Saturday, April 7, 2018

You Must Always Looks for Those Sparks of Life

By Christopher Alexander. Original text here. Published at P2P-Foundation on 28th March 2015.


Whenever you start a project, or whenever you begin to take action, you must always looks for those sparks of life, among the buildings, or in the open land -- places that, just very slightly, have a quality that make you feel fractionally a little more alive and a little more inclined to love life.

You need to be very discriminating when you do this. If you get good at recognizing such places, they may be fragments, only, in the middle of stuff that is not worth much.

These small fragments are too precious to be swept carelessly out of the way, or destroyed, or casually rebuilt. They are capable, like seeds, of starting the new life of the place, like fresh shoots.

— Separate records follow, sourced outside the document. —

/-- A signed decimal number: an optional sign and one or more digits, and nothing else. -/
theorem parseSigned_eq_some_iff {l : List Nat} {n : Int} :
    parseSigned l = some n ↔
      ∃ sign cs ds : List Nat, l = sign ++ cs ∧ sign ∈ [[], [0x2B], [0x2D]] ∧ ds ≠ [] ∧
        List.Forall₂ (isDigitOf 10) cs ds ∧
        n = (if sign = [0x2D] then -1 else 1) * ((ds.foldl (fun v d => v * 10 + d) 0 : Nat) : Int) := by
  have hb : 10 ≤ 16 := by decide
  constructor
  · intro h
    cases l with
    | nil => cases h
    | cons c cs =>
      simp only [parseSigned] at h
      split_ifs at h with hminus hplus
      · obtain ⟨m, hm, rfl⟩ := Option.map_eq_some_iff.mp h
        obtain ⟨ds, hne, hds, rfl⟩ := (parseDigits_eq_some_iff hb).mp hm
        exact ⟨[0x2D], cs, ds, by rw [hminus]; rfl, by simp, hne, hds, by simp⟩
      · obtain ⟨m, hm, rfl⟩ := Option.map_eq_some_iff.mp h
        obtain ⟨ds, hne, hds, rfl⟩ := (parseDigits_eq_some_iff hb).mp hm
        exact ⟨[0x2B], cs, ds, by rw [hplus]; rfl, by simp, hne, hds, by simp⟩
      · obtain ⟨m, hm, rfl⟩ := Option.map_eq_some_iff.mp h
        obtain ⟨ds, hne, hds, rfl⟩ := (parseDigits_eq_some_iff hb).mp hm
        exact ⟨[], c :: cs, ds, rfl, by simp, hne, hds, by simp⟩
  · rintro ⟨sign, cs, ds, rfl, hsign, hne, hds, rfl⟩
    have hparse := (parseDigits_eq_some_iff hb).mpr ⟨ds, hne, hds, rfl⟩
    simp only [List.mem_cons, List.not_mem_nil, or_false] at hsign
    obtain rfl | rfl | rfl := hsign
    · cases hds with
      | nil => exact absurd rfl hne
      | cons hc _ =>
        obtain ⟨hminus, hplus⟩ := ne_sign_of_isDigitOf hc
        simp [parseSigned, hminus, hplus, hparse]
    · simp [parseSigned, hparse]
    · simp [parseSigned, hparse]

/-! ### Trimming -/

theorem isSpaceCode_iff (c : Nat) : isSpaceCode c = true ↔ c ∈ [0x09, 0x0A, 0x0B, 0x0C, 0x0D, 0x20] := by
  simp only [isSpaceCode, Bool.or_eq_true, Bool.and_eq_true, decide_eq_true_eq, beq_iff_eq, List.mem_cons,
    List.not_mem_nil, or_false]
  omega

/-- What is dropped at either end is whitespace. -/
theorem exists_trimCodes (l : List Nat) :
    ∃ pre post, l = pre ++ trimCodes l ++ post ∧ ∀ c ∈ pre ++ post, isSpaceCode c = true := by
  refine ⟨l.takeWhile isSpaceCode, ((l.dropWhile isSpaceCode).reverse.takeWhile isSpaceCode).reverse, ?_, fun c hc => ?_⟩
  · rw [trimCodes, List.append_assoc, ← List.reverse_append, List.takeWhile_append_dropWhile, List.reverse_reverse,
      List.takeWhile_append_dropWhile]
  · obtain hc | hc := List.mem_append.mp hc
    · exact List.mem_takeWhile_imp hc
    · exact List.mem_takeWhile_imp (List.mem_reverse.mp hc)

theorem dropWhile_isSpaceCode {pre m : List Nat} (hpre : ∀ c ∈ pre, isSpaceCode c = true)
    (hm : ∀ c, m.head? = some c → isSpaceCode c = false) : (pre ++ m).dropWhile isSpaceCode = m := by
  rw [List.dropWhile_append_of_pos hpre]
  cases m with
  | nil => rfl
  | cons c m => exact List.dropWhile_cons_of_neg (by simp [hm c rfl])

/-- Trimming takes the whitespace around a text that neither begins nor ends with any. -/
theorem trimCodes_append {pre m post : List Nat} (hspace : ∀ c ∈ pre ++ post, isSpaceCode c = true) (hne : m ≠ [])
    (hhead : ∀ c, m.head? = some c → isSpaceCode c = false) (hlast : ∀ c, m.getLast? = some c → isSpaceCode c = false) :
    trimCodes (pre ++ m ++ post) = m := by
  obtain ⟨hpre, hpost⟩ := List.forall_mem_append.mp hspace
  have hhead' : ∀ c, (m ++ post).head? = some c → isSpaceCode c = false := by
    rw [List.head?_append_of_ne_nil _ hne]
    exact hhead
  have hlast' : ∀ c, m.reverse.head? = some c → isSpaceCode c = false := by
    rw [List.head?_reverse]
    exact hlast
  rw [trimCodes, List.append_assoc, dropWhile_isSpaceCode hpre hhead', List.reverse_append,
    dropWhile_isSpaceCode (fun c hc => hpost c (List.mem_reverse.mp hc)) hlast', List.reverse_reverse]

/-! ### The decimal line (decision D8) -/

theorem isDigitOf_ten_iff (c d : Nat) : isDigitOf 10 c d ↔ (0x30 ≤ c ∧ c ≤ 0x39) ∧ c - 0x30 = d := by
  unfold isDigitOf
  omega

/-- Decimal digits are the ten digit characters, each with its distance from `0`. -/
theorem forall₂_isDigitOf_ten_iff (cs ds : List Nat) :
    List.Forall₂ (isDigitOf 10) cs ds ↔ (∀ c ∈ cs, 0x30 ≤ c ∧ c ≤ 0x39) ∧ cs.map (· - 0x30) = ds := by
  have hdigit : isDigitOf 10 = fun c d => (0x30 ≤ c ∧ c ≤ 0x39) ∧ c - 0x30 = d :=
    funext₂ fun c d => propext (isDigitOf_ten_iff c d)
  rw [hdigit, List.forall₂_and_left, ← List.forall₂_map_left_iff (R := Eq) (f := (· - 0x30)), List.forall₂_eq_eq_eq]

theorem not_isSpaceCode_of_digit {c : Nat} (h : 0x30 ≤ c ∧ c ≤ 0x39) : isSpaceCode c = false := by
  rw [← Bool.not_eq_true, isSpaceCode_iff]
  simp only [List.mem_cons, List.not_mem_nil, or_false]
  omega

/-- A sign and digits neither begin nor end with whitespace. -/
theorem trimCodes_number {pre sign cs post : List Nat} (hspace : ∀ c ∈ pre ++ post, isSpaceCode c = true)
    (hsign : sign ∈ [[], [0x2B], [0x2D]]) (hne : cs ≠ []) (hcs : ∀ c ∈ cs, 0x30 ≤ c ∧ c ≤ 0x39) :
    trimCodes (pre ++ (sign ++ cs) ++ post) = sign ++ cs := by
  refine trimCodes_append hspace (List.append_ne_nil_of_right_ne_nil _ hne) (fun c hc => ?_) (fun c hc => ?_)
  · simp only [List.mem_cons, List.not_mem_nil, or_false] at hsign
    obtain rfl | rfl | rfl := hsign
    · exact not_isSpaceCode_of_digit (hcs c (List.mem_of_head? hc))
    · cases hc; rfl
    · cases hc; rfl
  · rw [List.getLast?_append_of_ne_nil _ hne] at hc
    exact not_isSpaceCode_of_digit (hcs c (List.mem_of_getLast? hc))

/-- Settles O13: the trimmed line is a sign and digits, and so is what trimming leaves of one. -/
theorem parseDecReadsSignedDecimal : Obligations.ParseDecReadsSignedDecimal := by
  intro l n
  simp only [← isSpaceCode_iff]
  rw [parseDec, parseSigned_eq_some_iff]
  constructor
  · rintro ⟨sign, cs, ds, hl, hsign, hne, hds, rfl⟩
    obtain ⟨hcs, rfl⟩ := (forall₂_isDigitOf_ten_iff cs ds).mp hds
    obtain ⟨pre, post, hpost, hspace⟩ := exists_trimCodes l
    refine ⟨pre, sign, cs, post, ?_, hspace, hsign, mt (congrArg _) hne, hcs, by rw [List.foldl_map]⟩
    rw [hl] at hpost
    rw [hpost, List.append_assoc pre sign cs]
  · rintro ⟨pre, sign, cs, post, rfl, hspace, hsign, hne, hcs, rfl⟩
    refine ⟨sign, cs, cs.map (· - 0x30), ?_, hsign, mt List.map_eq_nil_iff.mp hne,
      (forall₂_isDigitOf_ten_iff cs _).mpr ⟨hcs, rfl⟩, by rw [List.foldl_map]⟩
    rw [List.append_assoc pre sign cs, trimCodes_number hspace hsign hne hcs]

end Sys2Proof.Machine

namespace Sys2Proof.Machine.Asm

/-! ### The value parser -/

theorem charForm_eq_some_iff {tok : Text} {c : Char} : charForm tok = some c ↔ tok = ['\'', c, '\''] := by
  unfold charForm
  split
  · rename_i q c' q'
    rw [Option.ite_none_right_eq_some, Option.some.injEq]
    constructor
    · rintro ⟨⟨rfl, rfl⟩, rfl⟩
      rfl
    · intro h
      cases h
      exact ⟨⟨rfl, rfl⟩, rfl⟩
  · rename_i hlen
    exact iff_of_false nofun fun h => hlen _ _ _ h

theorem prefixForm_cons (base : Nat) (p : Char) (cs : Text) (h : (p, base) ∈ [('b', 2), ('x', 16), ('o', 8)]) :
    prefixForm ('0' :: p :: cs) = some (base, cs) := by
  simp only [List.mem_cons, Prod.mk.injEq, List.not_mem_nil, or_false] at h
  obtain ⟨rfl, rfl⟩ | ⟨rfl, rfl⟩ | ⟨rfl, rfl⟩ := h <;> rfl

theorem prefixForm_eq_none {tok : Text} (h : ∀ p cs, p ∈ ['b', 'x', 'o'] → tok ≠ '0' :: p :: cs) : prefixForm tok = none := by
  unfold prefixForm
  split
  · rename_i z p ds
    rw [ite_eq_right_iff]
    rintro rfl
    have hp : p ∉ ['b', 'x', 'o'] := fun hp => h p ds hp rfl
    simp only [List.mem_cons, List.not_mem_nil, or_false, not_or] at hp
    obtain ⟨hb, hx, ho⟩ := hp
    simp only [prefixBase, hb, hx, ho, if_false, Option.map_none]
  · rfl

theorem parseValue_of_prefix {base : Nat} {p : Char} {cs : Text} (h : (p, base) ∈ [('b', 2), ('x', 16), ('o', 8)]) :
    parseValue ('0' :: p :: cs) = (parseDigits base (codes cs)).map fun (n : Nat) => (n : Int) := by
  have hchar : charForm ('0' :: p :: cs) = none :=
    Option.eq_none_iff_forall_ne_some.mpr fun c hc => nomatch charForm_eq_some_iff.mp hc
  simp only [parseValue, hchar, prefixForm_cons base p cs h]

theorem parseValue_of_decimal {tok : Text} (hchar : ∀ c, tok ≠ ['\'', c, '\''])
    (hprefix : ∀ p cs, p ∈ ['b', 'x', 'o'] → tok ≠ '0' :: p :: cs) : parseValue tok = parseSigned (codes tok) := by
  have hchar' : charForm tok = none :=
    Option.eq_none_iff_forall_ne_some.mpr fun c hc => hchar c (charForm_eq_some_iff.mp hc)
  simp only [parseValue, hchar', prefixForm_eq_none hprefix]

Indeed, if you start with nothing but these fragments -- a bench here, the base of a tree that has primroses around it in spring, an archway from an ancient building, a piece of a brick wall with lovely scarlet bricks -- keep all of them. These are what we mean by "magic configurations." You can always find a way to build whatever new you are going to build, without destroying these magic configurations.

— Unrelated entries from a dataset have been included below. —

/-- What the device sends out of its package, in order: what an observer outside can see of it. `frame`: the blocks that leave on a
Beam Link from a slot of the frame under way on; a later record of the same frame takes the place of what stood in its slots.
`hostRead` and `hostWrite` are requests to host memory with their No-Snoop attribute (R50, R178). `px`: a PX output starts, its first edge carrying a number, at its delay in 1/64 period; or it is held low. (DESIGN CHOICE: assumption 5; DESIGN CHOICE: assumption 42) -/
inductive Out where
  | hostWrite (addr : Nat) (data : Bytes) (noSnoop : Bool := false)
  | hostRead (addr : Nat) (len : Nat) (noSnoop : Bool := false)
  | msix (vector : Nat)
  | completion (data : Bytes)
  | completerAbort
  | psl (link : Idx) (frame : BitVec 24)
  | frame (link : Idx) (slot : Nat) (blocks : List LinkBlock)
  | px (link : Idx) (first : Option Nat) (delay : Nat)
  | gpio (pin : Idx) (level : Bool)
  | tsync (cells : List Bool)
  | spi (ctrl cs mode : Nat) (data : Bytes)
  | i2c (ctrl target : Nat) (data : Bytes) (readLen : Nat)
  deriving DecidableEq, Repr

/-- The writable part of the endpoint's configuration space (R49, Table 3-1): Command, base addresses by register 0 to 5, Device
Control, MSI-X Function Mask, D3hot, Uncorrectable Error Status with its mask and severity, ECRC enables (off after
reset), and the negotiated rate and width. Default values that the manual does not give are those of the PCI Express Base Specification. (PRESUMED: assumption 43) -/
structure Endpoint where
  command : Nat := 0
  bars : Map Nat := []
  devCtl : Nat := 0x2810
  fnMask : Bool := false
  d3 : Bool := false
  aerStatus : Nat := 0
  aerMask : Nat := 0
  aerSeverity : Nat := 0x00062030
  ecrc : Nat := 0
  rate : Nat := 4
  width : Nat := 8
  deriving DecidableEq, Repr

/-- The host link: link and PERST# state (`perst`: released), rings, the event backlog and the held 0x0102 (R67), the MSI-X
enable, table words and PBA (Table 3-2), event routes (R91), the TEMPO_HI copy (R57), what R71 posts first, the parameters that PARAM_WRITE pairs
were applied to in a tempo (R66), and the endpoint's configuration registers. -/
structure HostLink where
  linkUp : Bool := false
  perst : Bool := false
  training : Bool := false
  rings : Map Ring := []
  backlog : List EvMsg := []
  lostCount : Nat := 0
  lostTempo : Tempo := 0
  msixEn : Bool := false
  msix : Map Nat := []
  pba : Nat := 0
  routes : Map Nat := []
  tempoHi : Nat := 0
  helloPosted : Bool := false
  discarded : Nat := 0
  linkNote : Option Tempo := none
  rates : Map Rate := []
  applied : List Nat := []
  appliedAt : Option Tempo := none
  cfg : Endpoint := {}
  deriving DecidableEq, Repr

/-- A mode transition that is accepted and not complete (R34, R35). -/
structure Trans where
  target : Mode
  reply : Option Reply
  deriving DecidableEq, Repr

/-- Mode, boot and watchdog state (R32 to R37, R43 to R45, Tables 3-9 and 3-11), what PRESS_COMMIT accepted (R92), which
tables have been committed and which loop coefficients written (R48), the image window (Table 3-2), the tempo of the last
hardware transition (R35), when the watchdog was armed (R37), and a DORMANT_ENTER whose response has yet to be posted (R41, R90). -/
structure ModeSt where
  mode : Mode := .configure
  pend : Option Trans := none
  exitTarget : Mode := .ready
  dramOk : Bool := false
  pressOk : Bool := false
  boot : Boot := .init
  rejectCode : Nat := 0
  rejectCount : Nat := 0
  window : Map Byte := []
  cmdsetVer : Nat := 0
  fwVer : Nat := 0
  entry : Nat := 0
  wdMs : Nat := 0
  wdExpired : Bool := false
  hwAt : Option Tempo := none
  committed : Map Bool := []
  coefs : Map Bool := []
  wdAt : Tempo := 0
  leaving : Option Reply := none
  deriving DecidableEq, Repr

/-- A ledger entry (Table 16-3), its fields before packing, and whether its write completed. -/
structure LedgerEntry where
  kind : Nat
  source : Nat
  mode : Nat
  temp : Int
  tempo : Tempo
  ok : Bool
  deriving DecidableEq, Repr

/-- Steps of the wake sequence and of the own-rail power-down (R40, R370): RL00 rises, RL01 to RL04 rise, SPLL locks, RL01
to RL04 fall. -/
inductive Wake where
  | idle | rl00 | rails | spll | down
  deriving DecidableEq, Repr

/-- The always-on domain: strap image (Table 2-4a), ledger (R386), wake sequence (R40), cascade pins (R372), PWRFLT_N
(R373), RESET_N, which own rails are good, since when RL01 to RL04 are off in a power-down (R370), a WAKE_N seen during one
(R41), and the events that the always-on domain met without the main domain and that are reported after the next wake (R39,
R370): code, rail and a last field. -/
structure Aon where
  keep : Nat := 0
  watch : Nat := 0
  wakeFilt : Nat := 0
  ledger : List LedgerEntry := []
  ledgerQueue : List LedgerEntry := []
  ledgerFull : Bool := false
  wake : Wake := .spll
  downAt : Tempo := 0
  wakePending : Bool := false
  resetLow : Bool := false
  standbyOn : Bool := true
  ownUp : Map Bool := [(0, true), (1, true), (2, true), (3, true), (4, true)]
  notes : List (Nat × Nat × Nat) := []
  pwrflt : List (Nat × Nat) := []
  pwrfltExt : Bool := false
  pwrfltReported : Bool := false
  seqUpIn : Bool := false
  seqDnIn : Bool := false
  seqUpOut : Bool := false
  deriving DecidableEq, Repr

/-- An action record (Table 5-2). -/
structure Action where
  target : Nat
  kind : Nat
  table : Nat
  value : Nat
  deriving DecidableEq, Repr

/-- A precondition record (R104): an object and a condition code of Table 5-4. -/
structure Pre where
  obj : Nat
  cond : Nat
  deriving DecidableEq, Repr

/-- A castle slot (R100, R103). `state` is numbered as in Table 5-15; `reachedAt` is the tempo that reached a position trigger. -/
structure Castle where
  state : Nat := 0
  outcome : Nat := 0
  actions : List Action := []
  basis : Nat := 0
  trigger : Int := 0
  pres : List Pre := []
  reachedAt : Option Tempo := none
  deriving DecidableEq, Repr

/-- A castle entry of a ticket (Table 5-6); `reachedAt` is the tempo that reached a position trigger. -/
structure TEntry where
  afterFeed : Bool := false
  feed : Bool := false
  exit : Bool := false
  spoil : Nat := 0
  offset : Int := 0
  actions : List Action := []
  pres : List Pre := []
  done : Bool := false
  reachedAt : Option Tempo := none
  deriving DecidableEq, Repr

/-- An image entry of a ticket (Table 5-6), with the header check of each rank (R184: none yet, or the first failing
cause, 0 = valid) and the header last read. -/
structure Image where
  station : Idx
  strip : Nat
  addr : Nat
  hdr : Map (Option Nat) := []
  raw : Bytes := []
  deriving DecidableEq, Repr

/-- A sheet ticket (R111 to R127). `state` and `sealOutcome` are numbered as in Table 5-16. `fell` is the tempo and the mask of a
fall that an earlier slip of the same tempo leaves to be made (R109); `opened` is the tempo that reached a seal point given as a
position; `evalAt` is the tempo of the last evaluation, and `lastMask` its mask. -/
structure Ticket where
  state : Nat := 0
  sealOutcome : Nat := 0
  entries : List TEntry := []
  images : List Image := []
  basis : Nat := 0
  feed : Int := 0
  sealOff : Int := 0
  window : Nat := 0
  maxSpan : Nat := 0
  extra : List Pre := []
  held : List Nat := []
  resident : Bool := false
  slips : Nat := 0
  fallMask : Nat := 0
  opened : Option Tempo := none
  fell : Option (Tempo × Nat) := none
  evalAt : Option Tempo := none
  lastMask : Nat := 0
  serial : Nat := 0
  sealTempo : Tempo := 0
  feedTempo : Tempo := 0
  spoil : Nat := 0
  causes : Map Nat := []
  blank : Map Nat := []
  missed : Nat := 0
  firstMissed : Nat := 0xffff
  firstFault : Nat := 0
  faultCount : Nat := 0
  deriving DecidableEq, Repr

/-- The staging copy of a table id (R88): the instance whose data it holds. -/
structure Staging where
  inst : Option Nat := none
  data : Bytes := []
  deriving DecidableEq, Repr

/-- Castles, tickets and tables. `queue` is the order in which tickets wait for timeline memory (R115); `serial` counts
seals from each firmware reset (Table 5-12). After an uncorrectable error (Table 17-3), `rewritten` marks by tile what has been
written again (bits 0 to 15 the coefficients, 16 COGGING, 17 FRICTION), and `ueTables` names the tables (id, station) to commit. -/
structure Seal where
  castles : Map Castle := []
  tickets : Map Ticket := []
  queue : List Idx := []
  serial : Nat := 0
  reports : List Report := []
  active : Map Bytes := []
  staging : Map Staging := []
  rewritten : Map Nat := []
  ueTables : List (Nat × Nat) := []
  deriving DecidableEq, Repr

/-- PLL states (Table 6-3a), in the order of their codes. -/
inductive PllState where
  | off | search | recall | acquire | locked | coasting
  deriving DecidableEq, Repr

/-- A PLL (R139 to R149): windows in a row in and out of tolerance, why it coasts, band, tuning word and bias trim, the
temperature of its last correction, when its sensor was last read, and whether a substitution was reported (R150). A VPLL also
holds its ratio (R143) and the recall it tries (R148). The window of the lock detector under way: its start, and the ratio summed
over its tempo to `winMark`. An OUT4 edge of a VPLL from which the others are counted: its number, and its time in 2^-38 tempo. -/
structure Pll where
  state : PllState := .off
  inTol : Nat := 0
  outTol : Nat := 0
  coastWin : Nat := 0
  refLost : Bool := false
  band : Nat := 0
  tune : Nat := 0
  frozen : Nat := 0
  trim : Int := 0
  corrTemp : Int := 0
  subst : Bool := false
  ratio : Nat := 0
  everLocked : Bool := false
  recallSlot : Option Nat := none
  recallWin : Nat := 0
  lastCount : Nat := 0
  winAt : Tempo := 0
  winMark : Tempo := 0
  winAcc : Nat := 0
  edgeN : Nat := 0
  edgeT : Nat := 0
  readAt : Option Tempo := none
  deriving DecidableEq, Repr

/-- A ratio made pending by GEAR_SET (R156). Master 0 disengages (R296). -/
structure GearPend where
  master : Nat
  n : Int
  d : Nat
  p : Int
  deriving DecidableEq, Repr

/-- A gearing unit (R155): master (0 none, 1 to 8 ME0 to ME7), N, D, slave position S, remainder r. -/
structure Gear where
  master : Nat := 0
  n : Int := 0
  d : Nat := 0
  s : Int := 0
  r : Nat := 0
  pend : Option GearPend := none
  deriving DecidableEq, Repr

/-- A master encoder (R151 to R154): accepted levels, position, illegal transitions, index fields (`idxRun`: the counts since the
last index edge), and the counts captured in the last 65,536 tempo, newest first. -/
structure Enc where
  started : Bool := false
  a : Bool := false
  b : Bool := false
  pos : Int := 0
  errCount : Nat := 0
  errs : List Tempo := []
  lastErr : Tempo := 0
  idxPos : Int := 0
  idxTempo : Tempo := 0
  idxSeen : Bool := false
  idxRun : Int := 0
  hist : List (Tempo × Int) := []
  deriving DecidableEq, Repr

/-- A GPIO's capture (R419), and whether gpio.cap_tempo has yet to be read. -/
structure Gpio where
  capTempo : Tempo := 0
  level : Bool := false
  overrun : Bool := false
  unread : Bool := false
  captures : Nat := 0
  deriving DecidableEq, Repr

/-- PLLs, encoders, gearing, GPIO capture and TSYNC (R136, R137: whether a frame has loaded the counter, when the last valid
frame came, whether it agreed, and whether its loss has been reported), and the last correction of the on-die references (R149). -/
structure Clk where
  plls : Map Pll := []
  gears : Map Gear := []
  encs : Map Enc := []
  gpios : Map Gpio := []
  tsLoaded : Bool := false
  tsLast : Tempo := 0
  tsAgrees : Bool := false
  tsLost : Bool := false
  refsAt : Option Tempo := none
  deriving DecidableEq, Repr

/-- The fence state of a store page (R170). `kind` 0 FENCED, 1 DIRTY of `ch`, 2 DIRTY_MULTI; `epoch` tells which DMA_OPEN of the
channel its oldest such write belongs to (R171). -/
structure Page where
  kind : Nat := 0
  ch : Nat := 0
  epoch : Nat := 0
  last : Tempo := 0
  deriving DecidableEq, Repr

/-- DMA channel states (Table 7-6), in the order of their codes. -/
inductive DmaState where
  | closed | idle | running | faulted
  deriving DecidableEq, Repr

/-- What a running channel does next (R167). -/
inductive DmaStep where
  | rest | readDesc | transfer | finish | lookAgain
  deriving DecidableEq, Repr

/-- A descriptor (Table 7-3). -/
structure Desc where
  ctrl : Nat := 0
  status : Nat := 0
  src : Nat := 0
  dst : Nat := 0
  link : Nat := 0
  deriving DecidableEq, Repr

/-- A DMA channel (Tables 7-2 and 7-6, R167): registers, what it does next, whether the access of a descriptor that this takes has
been granted, the descriptor in progress with the bytes moved so far, the cause it failed with, and its DMA_OPENs so far. -/
structure Dma where
  state : DmaState := .closed
  badSeen : Bool := false
  doneSeen : Bool := false
  next : Nat := 0
  last : Nat := 0
  cur : Nat := 0
  doneCount : Nat := 0
  badCount : Nat := 0
  doneNew : Recent := {}
  badNew : Recent := {}
  badAddr : Nat := 0
  irqEn : Bool := false
  step : DmaStep := .rest
  slot : Bool := false
  desc : Desc := {}
  moved : Nat := 0
  cause : Nat := 0
  opens : Nat := 0
  deriving DecidableEq, Repr

/-- A request of a DMA channel that waits at a shared resource (R179): class, since when, channel, direction, address and
bytes; a store write also has its number and its data, and a write to the host its data. `ctl`: it reads or writes a
descriptor. -/
structure Req where
  res : Resource
  cls : Nat
  since : Tempo
  who : Nat
  write : Bool
  addr : Nat
  data : Bytes
  len : Nat
  seq : Nat := 0
  ctl : Bool := false
  deriving DecidableEq, Repr

/-- A store write that was granted and has not yet arrived in DRAM (R172). `live` is cleared by a close (R174); `merging`
is set while the merge buffer still holds bytes of it (R396). -/
structure Flight where
  seq : Nat
  ch : Nat
  addr : Nat
  data : Bytes
  granted : Tempo
  live : Bool
  merging : Bool
  deriving DecidableEq, Repr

If you follow this rule, it will give the place you are making, an altogether different character.

Do not think that you can achieve the same end, by plucking the beautiful fragment, and replanting it, or inserting it into some other structure. That will always be damage, as if one had hacked out a piece of life and pasted it into a new place. It can't be done, because the life that exists in a thing, always comes from the larger context -- it is both its existence in the land, as it is, and the thing itself, which are capable of giving continuity to life.